Bloomberg News, sent from my iPad.

France Retreats in German Clash Over Bailout Fund Leverage

Oct. 22 (Bloomberg) -- France retreated in a clash with Germany over how to expand the power of Europe's bailout fund in the first meeting of a six-day marathon intended to stave off a Greek default and shield banks from the fallout.

France's view that the fund, the European Financial Stability Facility, should get a banking license enabling it to borrow from the European Central Bank, "is not a definitive point of discussion for us," French Finance Minister Francois Baroin said yesterday in Brussels. "What matters is what works."

The French flexibility indicated progress toward easing the threat to the global economy stemming from Greece. As they began their consultations, the euro-area finance ministers received an assessment from auditors that Greek finances have taken a "turn for the worse," requiring more official aid and deeper investor writedowns.

Stocks and the euro rallied on signs that policy makers may heed prodding from global leaders including President Barack Obama to calm global markets. Officials are also considering unleashing as much as 940 billion euros ($1.3 trillion) to fight the debt crisis, almost double the current ceiling, by combining the 440 billion-euro EFSF and its planned successor, the European Stability Mechanism.

The Standard & Poor's 500 Index added 1.9 percent yesterday to reach its highest close since Aug. 3. The euro strengthened 0.9 percent to $1.3898 at 4:20 p.m. in New York.

Sarkozy-Merkel Meeting

French President Nicolas Sarkozy and German Chancellor Angela Merkel are scheduled to meet today in Brussels before a summit tomorrow and a follow-up gathering on Oct. 26 to nail down what they've called a "comprehensive" plan.

Aid of 256 billion euros for Greece, Ireland and Portugal has failed to stabilize markets or prevent the turmoil spreading to France, co-anchor with Germany of the European economy. French bank shares have tumbled on concern they are vulnerable to losses around Europe's periphery.

With French bond premiums against Germany at euro-era highs, France yielded to opposition from both the ECB and its neighbor and largest trading partner.

The Franco-German split centered on how to leverage the EFSF. While Germany endorsed enabling it to insure a portion of cash-strapped nations' bond sales, Baroin said France wanted to turn it into a bank that could tap the ECB.

'Everyone Knows'

"Everyone knows the reticence of the central bank and everyone also knows of the reticence of the German position," Baroin said Oct. 19. "For us it is and will remain the most effective position. The Americans do it, the British do it."
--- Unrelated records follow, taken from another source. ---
/-! ### Forms (Table 8.7 and the tables of the home chapters) -/

/-- Assigned bits of words 1 onward, by opcode; none outside the table. -/
def itemForm (opc : Nat) : Option (List Dword) :=
  let a : Dword := 0xFFFFFFFFFFFFFFFF
  let g : Dword := 0xFFFFFFFF01FFFFFF
  match opc with
  | 0x00 => some []
  | 0x01 => some [a, a, 1]
  | 0x02 => some [a, a, 0xFFFFFFFF]
  | 0x03 => some [0xFFFFFFFF]
  | 0x08 => some [a, a, 0xFFFFFFFFFF]
  | 0x09 => some [a, 0xFFFFFFFFFF, a]
  | 0x0A => some [7, 0x001FFFFFFFFFFFFF, a, 0x7FFFFFFF, 0x7FFFFFFF, 0x7FFFFFFF, 0x7FFFFFFF]
  | 0x0B => some [a]
  | 0x10 => some [0x1FFFFFFFF, a, a, a, a, a, a, a, a]
  | 0x11 => some [0x7FFFFFFFFFF, a, a, 0x00000FFF7FFFFFFF, 0x00FFFFFFFFFFFFFF, 0x1FFFFFFFFFFFFFFF, a, a]
  | 0x12 => some [0x1FFFFFFFF, a, a, a, a, a, a, a, a, 0x1FFFFFFFFFFFFFFF]
  | 0x13 => some [0xFFFFFFFF003FFFFF, a, a, a]
  | 0x14 => some [a]
  | 0x15 => some [0xFFFFFFFFFFFFFF3F, 0x000FFFFF000FFFFF]
  | 0x16 => some [0xFFFFFFFFFFFFFF0F]
  | 0x18 => some [0xFF0F]
  | 0x19 => some [0x00FF07FF]
  | 0x1A => some [0x000FFFFF000F033F]
  | 0x1B => some [0xFFFFFFFFFF]
  | 0x1C | 0x1D | 0x20 | 0x24 | 0x26 => some [a]
  | 0x21 => some [0x000FFFFF0010FFFF]
  | 0x22 => some [0xFFFF]
  | 0x23 => some [0xFFFF, a]
  | 0x25 => some [0x000FFFFF001FFFFF]
  | 0x27 => some [0x000FFFFF0011FFFF]
  | 0x28 => some [a, 0x00000FFFFFFFFFFF]
  | 0x40 => some [0xFFFFFF, a]
  | 0x41 => some [0x1FFFF, a]
  | 0x42 => some [a]
  | 0x43 => some [0x1FFFF, a, a]
  | 0x44 => some [0x30000, a, a]
  | 0x45 => some [0x1FFFFFFFF]
  | 0x46 => some [a]
  | 0x47 => some [0x000FFFFF00100FFF]
  | 0x48 => some [a]
  | 0x49 => some [0x1FFFF00FF, a]
  | 0x4A => some [0x1FFFF0003]
  | 0x50 => some [0x1FFFF]
  | 0x51 => some [0x7FFFFFFFFFFFF, a]
  | 0x52 => some [0xFFFFFF7F, 0x03FFFFFFFFFFFFFF]
  | 0x53 => some [0x7F]
  | 0x54 => some [0x7FFFFFF, a, 0xFFFF]
  | 0x55 => some [0x3FFFFFF]
  | 0x56 => some [a, a, 0xFFFFFFFF, a]
  | 0x57 => some [0xFF]
  | 0x58 => some [0xF3F, a, 0xFFFF]
  | 0x59 => some [0x13F]
  | 0x5A => some [a]
  | 0x5B => some [a, a, 0]
  | 0x60 => some [g, a, 0x3FFFFFFFFFFFFFFF]
  | 0x61 => some [g, a, 0x0001FFFFFFFFFFFF, a, a, a]
  | 0x62 | 0x64 | 0x67 | 0x68 => some [g, a, 0x1FFFF]
  | 0x63 => some [g, a, 0x1FFFFFFFF]
  | 0x65 => some [g, a, 0x1FFFF, a, a]
  | 0x66 => some [g, a, 0x1FFFF, a]
  | 0x69 => some [g, a, 0x3FFFF]
  | 0x6A => some [g, a]
  | 0x6B => some [g, a, 0x1FFFFFFFFFF]
  | 0x6C => some [g, a, 0x1FFFF, a, a, a]
  | 0x70 => some [0x1FFFFFFFF]
  | 0x71 => some [0x1FFFFFFFFFFF, a, a]
  | 0x72 => some [0x1FFF, a, a]
  | 0x73 => some [0x07FF000F, a]
  | 0x74 => some [0x33F0F03FF]
  | 0x78 => some [0xFFFFFFFF]
  | 0x79 => some [0xFFFFFFFF, 7]
  | 0x7A => some [0x1FFFFF, 0x0000FFFF0000FFFF]
  | 0x7B => some [0xFFFFFFFF00000007]
  | 0x7C => some [0x103]
  | 0x7D => some [a]
  | _ => none

/-- The form checks, and the RTP's privilege or service check, in order (R196, 1 to 4). -/
def formStatus (c : Context) (q : Queue) (i : Item) : Option Nat :=
  match itemForm (itemOpc i) with
  | none => some 0x21
  | some masks =>
    if fld (iw i 0) 11 8 ≠ masks.length ∨ !onlyBits (iw i 0) 0xFFFFFFFF00FFFFFF ∨ fld (iw i 0) 13 12 = 3 ∨
        (List.zipWith onlyBits (i.words.drop 1) masks).any (!·) then some 0x20
    else if fld (iw i 0) 13 12 = 1 ∧ !q.lc then some 0x22
    else if itemPrivileged (itemOpc i) ∧ !c.manager then some 0x40
    else if itemServed (itemOpc i) ∧ c.gid ≠ BitVec.ofNat 24 (fld (iw i 1) 23 0) then some 0x46
    else none

/-! ### Starting (R196) -/

/-- The next item of a queue that has not started, and whether an earlier one has not completed. -/
def nextItem : List Item → Bool → Option (Item × Bool)
  | [], _ => none
  | i :: l, busy => if i.started then nextItem l true else some (i, busy)

/-- Whether the forced part of a teardown has stopped the items of a queue (R204). -/
def tornDown (s : State) (ctx : BitVec 16) (qid : BitVec 4) : Bool :=
  s.teardowns.any fun t => decide (4 ≤ t.step) && t.owns ctx qid

/-- Whether the rules of R196 let an item start. -/
def mayStart (s : State) (c : Context) (q : Queue) (i : Item) (busy : Bool) : Bool :=
  c.slot != 0 && !c.faulted && c.state != .parked && !heldBack s c && !tornDown s q.ctx q.qid && !q.flushing && !pairStopped s q.cp.toNat &&
  !((bit (iw i 0) 14 || itemSerial (itemOpc i)) && busy) &&
  decide ((q.items.filter (·.started)).length < 32) &&
  decide ((BitVec.ofNat 24 q.cplW - q.cidx).toNat < 2 ^ (4 + q.cplLog.toNat)) &&
  !(s.rtpDown && itemSerial (itemOpc i)) &&
  !(itemOpc i == 0x02 && decide (1024 ≤ s.fenceWaits.length))

/-- Start an item: its order and time, then its form checks. -/
def startItem (s : State) (q : Queue) (c : Context) (i : Item) : State :=
  let x : ItemRef := ⟨q.ctx, q.qid, i.seq⟩
  let s := setItem { s with serial := s.serial + 1 } x { i with started := true }
  let s := setCtx s { c with lastStart := s.serial }
  match formStatus c q i with
  | some st => completeItem s x st
  | none => s

/-- Start the next item of a queue if `ok` holds of its opcode. -/
def startNext (s : State) (ctx : BitVec 16) (qid : BitVec 4) (ok : Nat → Bool) : State :=
  match getQueue s ctx qid, getCtx s ctx with
  | some q, some c => match nextItem q.items false with
    | some (i, busy) => if ok (itemOpc i) && mayStart s c q i busy then startItem s q c i else s
    | none => s
  | _, _ => s

/-- ITEM_START. -/
def execItemStart (ctx : BitVec 16) (qid : BitVec 4) (s : State) : Outcome :=
  .next (settle (startNext s ctx qid fun _ => true))

/-- UNKNOWN_OPCODE (R198): the item starts and completes with that status. -/
def execUnknownOpcode (ctx : BitVec 16) (qid : BitVec 4) (s : State) : Outcome :=
  .next (settle (startNext s ctx qid fun opc => (itemForm opc).isNone))

/-! ### An item's own step -/

/-- The step of a started item with the given opcode whose effect has not begun; none while it is suspended (R295) or torn down (R204). -/
def onItem (s : State) (x : ItemRef) (opc : Nat) (f : Item → Context → State) : State :=
  match getItem s x, getCtx s x.ctx with
  | some i, some c =>
    if i.started && itemOpc i == opc && !i.run.active && !c.faulted && c.state != .parked && !heldBack s c && !tornDown s x.ctx x.qid &&
        !(s.rtpDown && itemSerial opc) then f i c else s
  | _, _ => s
Germany's Wolfgang Schaeuble, repeating his opposition as he arrived, said "the central bank is not available for state financing."

Austria's Maria Fekter said after the meeting that "progress was made" and that seven options to leverage the fund had been whittled to two. She declined to comment further.

The meeting's start was overshadowed by the report by the European Commission, ECB and International Monetary Fund on Greece that highlighted the scope of fixing Greece's finances without sending shockwaves through the banking system.

Officials are considering five scenarios to update a July agreement that foresaw 21 percent losses on Greek debt for private bondholders, people familiar with the deliberations said. They range from sticking with a voluntary swap to a so- called hard restructuring that forces investors to exchange Greek bonds for new ones at 50 percent of their value, the people said.

Bank Talks

"We have to discuss with the private sector and see what is suitable," Spain's Elena Salgado told reporters. Ministers discussed investor losses of "more than 21 percent," she said.

Divisions over the handling of Greece were thrown into relief by the report, which was obtained by Bloomberg News. It contained a footnote that the ECB, which has lobbied against writedowns, "does not agree" with the inclusion of the bond- loss scenarios.

A deepening recession and delays in enacting budget cuts have raised Greece's financing needs by at least 20 billion euros since July, when euro leaders hammered out a 159 billion- euro package, the people said.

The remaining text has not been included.